I cinesi della cantina accanto

Recentemente uno studio della CGIA,  una associazione di piccoli artigiani e di  medie imprese di Mestre,  ha contribuito a far conoscere la “crescita” smisurata della piccola imprenditoria cinese nel nord d’Italia. Dallo studio emerge che tale crescita ha superato, per quanto sia stato possibile appurare senza considerare  possibili sottostime, la soglia delle 54 mila aziende. Di queste, molte in pieno esercizio senza rispetto alcuno delle norme di salute e sicurezza sui luoghi di lavoro e con la completa elusione di tasse e contributi. Queste “realtà aziendali” ,proliferate nell’ultimo decennio in modo massivo, hanno contribuito pesantemente alla crisi delle nostre pmi, come sottolineato dal segretario della stessa CGIA,  Giuseppe Bortolussi  «La loro forte concentrazione in alcune aree del Paese sta creando non pochi problemi.  Spesso queste attività si sviluppano eludendo gli obblighi fiscali e contributivi, le norme in materia di sicurezza nei luoghi di lavoro e senza nessun rispetto dei più elementari diritti dei lavoratori occupati in queste realtà aziendali. Questa forma di dumping economico ha messo fuori mercato intere filiere produttive e commerciali di casa nostra».

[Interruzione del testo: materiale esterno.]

-- ==== Sys2Proof/Machine/Fsm.lean ====
section
/-! DEFINITION. The state machines a realisation may run `push` and `pop` as (spec/40_packer.md R104,
spec/41_unpacker.md R124). They are informative in the spec and no part of `step`: only their `idle` is
observable, and the statements say that they end where the atomic operation does. The seek engine of
R128 takes no loop: it is `Unpacker.seek` itself. -/

namespace Sys2Proof.Machine

/-! ### The symbol-emit FSM (R104) -/

/-- The states of R104; `idle` holds the response just given. -/
inductive EmitPhase where
  | idle (r : Response)
  | check
  | fill (rem : Nat)
  | tail (rem : Nat)
  deriving DecidableEq, Repr

/-- A PACKER in the middle of a `push`. -/
structure EmitFsm where
  regs : Packer
  phase : EmitPhase
  deriving DecidableEq, Repr

/-- One tick of the symbol-emit FSM running `push(value, width)` (R104). -/
def EmitFsm.tick (c : Cfg) (value : Int) (width : Nat) (m : EmitFsm) : EmitFsm :=
  match m.phase with
  | .idle _ => m
  | .check =>
    match pushCheck c m.regs value width with
    | some e => { m with phase := .idle (.error e) }
    | none => { m with phase := .fill width }
  | .fill rem =>
    if m.regs.slot ≤ rem then
      { regs := m.regs.fillSymbol c value.toNat rem, phase := .fill (rem - m.regs.slot) }
    else { m with phase := .tail rem }
  | .tail rem => { regs := m.regs.placeTail value.toNat rem, phase := .idle .okay }

/-- A `push` just accepted at the port. -/
def EmitFsm.start (p : Packer) : EmitFsm := { regs := p, phase := .check }

/-- `n` ticks of the symbol-emit FSM. -/
def EmitFsm.run (c : Cfg) (value : Int) (width : Nat) : Nat → EmitFsm → EmitFsm
  | 0, m => m
  | n + 1, m => EmitFsm.run c value width n (m.tick c value width)

/-! ### The multi-symbol extract FSM (R124) -/

/-- The states of R124; `idle` holds the response just given, `halted` the model's fault where R52
defines no read (log 9). -/
inductive ExtractPhase where
  | idle (r : Response)
  | check
  | take (need result : Nat)
  | next (need result : Nat)
  | halted (f : Fault)
  deriving DecidableEq, Repr

/-- An UNPACKER in the middle of a `pop`. -/
structure ExtractFsm where
  regs : Unpacker
  phase : ExtractPhase
  deriving DecidableEq, Repr

/-- One tick of the extract FSM running `pop(width)` (R124). -/
def ExtractFsm.tick (c : Cfg) (width : Nat) (m : ExtractFsm) : ExtractFsm :=
  match m.phase with
  | .idle _ => m
  | .halted _ => m
  | .check =>
    match popCheck width with
    | some e => { m with phase := .idle (.error e) }
    | none =>
      if m.regs.exhausted then { m with phase := .idle .nullAnswer }
      else
        let w := min width m.regs.avail
        { regs := { m.regs with avail := m.regs.avail - w }, phase := .take w 0 }
  | .take need result =>
    match readCode c m.regs.src m.regs.idx with
    | .error f => { m with phase := .halted f }
    | .ok cur =>
      let n := min need m.regs.res
      { regs := { m.regs with res := m.regs.res - n }
        phase := .next (need - n) ((result <<< n) ||| takeBits cur m.regs.res n) }
  | .next need result =>
    { regs := m.regs.advance c
      phase := if need = 0 then .idle (.value result) else .take need result }

/-- A `pop` just accepted at the port. -/
def ExtractFsm.start (u : Unpacker) : ExtractFsm := { regs := u, phase := .check }

/-- `n` ticks of the extract FSM. -/
def ExtractFsm.run (c : Cfg) (width : Nat) : Nat → ExtractFsm → ExtractFsm
  | 0, m => m
  | n + 1, m => ExtractFsm.run c width n (m.tick c width)

end Sys2Proof.Machine
end

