-- ==== Sys2Proof/Laws/Memory.lean ====
section
/-! SUPPORT. The storages keep their canonical form: each memory operation, and the reset state. -/

namespace Sys2Proof.Machine

variable {s : State} {a : Agent} {p : Packer} {c : Cfg} {k n : Nat}

theorem decodeSymbol_lt {x : SymWord} {v : Nat} (h : decodeSymbol c x = some v) : v < 2 ^ c.sw := by
  unfold decodeSymbol at h
  split at h
  · simpa using (Option.filter_eq_some_iff.1 h).2
  · cases h

/-- What `ENC` gives is of type `Sym` (R5). -/
theorem encodeSymbol_isSymbol (v : Nat) : IsSymbol c (encodeSymbol c v) := by
  unfold IsSymbol encodeSymbol
  exact lt_of_le_of_lt (by simpa using Nat.mod_le _ _) (Nat.mod_lt _ (Nat.two_pow_pos _))

/-- `load` accepts only symbols of the alphabet, within capacity (R120). -/
theorem loadCheck_eq_none {input : List SymWord} :
    loadCheck c input = none ↔
      fits c.srcCap input.length = true ∧ (input.all fun x => (decodeSymbol c x).isSome) = true := by
  unfold loadCheck
  split
  · split <;> simp_all
  · simp_all

/-- `PendAppend` of a mapped symbol, where the queue has room (R57). -/
theorem pendAppend_storageWf (h : (p.pend.all fun x => decide (IsSymbol c x)) = true) (v : Nat) :
    ((p.pendAppend (encodeSymbol c v)).pend.all fun x => decide (IsSymbol c x)) = true := by
  rw [Packer.pendAppend_pend, List.all_append, h]
  simp [encodeSymbol_isSymbol]

/-- Draining the queue, and construction, leave a well-formed storage (R42, R43, R105). -/
theorem reset_storageWf (kind : UnitKind) (h : a.regs = Regs.reset a.cfg kind) : a.storageWf = true := by
  unfold Agent.storageWf
  rw [h]
  cases kind <;> simp [Regs.reset, fits] <;> split <;> simp_all

/-- An accepted `load` leaves a well-formed storage (R120). -/
theorem loaded_storageWf {input : List SymWord} (h : loadCheck a.cfg input = none)
    (hr : a.regs = .unpacker (Unpacker.loaded a.cfg input)) : a.storageWf = true := by
  unfold Agent.storageWf
  rw [hr]
  obtain ⟨h1, h2⟩ := loadCheck_eq_none.1 h
  simp only [Unpacker.loaded_src, h1, h2, Bool.and_true]

theorem Memory.wf_setAgent (h : Memory.wf s = true) (ha : a.storageWf = true) :
    Memory.wf (s.setAgent k a) = true := by
  simp only [Memory.wf, List.all_eq_true, State.setAgent_agents] at h ⊢
  intro b hb
  obtain hb | rfl := List.mem_or_eq_of_mem_set hb
  · exact h b hb
  · exact ha

theorem Memory.wf_passTurn : Memory.wf s.passTurn = Memory.wf s := rfl

/-- A command keeps the storage well-formed if it leaves its own instance's so. -/
theorem Memory.wf_complete {regs : Regs} {r : Response} (h : Memory.wf s = true)
    (ha : (a.respond n regs r).storageWf = true) : Memory.wf (s.complete k a n regs r) = true :=
  Memory.wf_setAgent h ha

theorem respond_storageWf_self {r : Response} : (a.respond n a.regs r).storageWf = a.storageWf := rfl

theorem Memory.wf_agent (h : Memory.wf s = true) (hk : s.agents[k]? = some a) : a.storageWf = true :=
  List.all_eq_true.1 h a (List.mem_of_getElem? hk)

/-- A rejection keeps every storage (R183). -/
theorem Memory.wf_reject {e : Status} (h : Memory.wf s = true) (hs : s.active = some (k, a)) :
    Memory.wf (s.reject k a n e) = true :=
  Memory.wf_complete h (respond_storageWf_self.trans (Memory.wf_agent h (State.active_agent hs)))

theorem Memory.wf_construct (units : List (UnitKind × Cfg)) : Memory.wf (State.construct units) = true := by
  simp only [Memory.wf, State.construct, List.all_map, List.all_eq_true]
  intro u _
  exact reset_storageWf u.1 rfl

theorem Memory.wf_reset : Memory.wf State.reset = true := Memory.wf_construct _

end Sys2Proof.Machine
end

Parole che dovrebbero far riflettere gli attori principali della politica economica del nostro paese. Il  grande volume di  disposizioni normative dettate per far si che l’esercizio di una attività sia regolarmente corretto, teoricamente è rivolto a tutti. Nella realtà, gli enti competenti, monitorati dalle varie commissioni nominate ad hoc per la vigilanza, hanno grossissimi problemi nell’accertare chi trasgredisce le regole. A rimetterci,  sono solo le nostre piccole imprese familiari che rimangono strozzate fino al decesso da tutte le disposizioni che devono obbligatoriamente rispettare. Nelle varie manovre che colpiscono solo chi non ha la possibilità di evitare le varie imposizioni fiscali, si dovrebbe investire sull’attuazione di “vere” politiche di controllo di tutte le aziende cinesi presenti in Italia. I profitti enormi di cui godono, sono accumulati con prezzi a costo zero o quasi;  questo distrugge le possibilità di competizione da parte delle aziende italiane che, al contrario, devono misurarsi con gli alti costi del lavoro.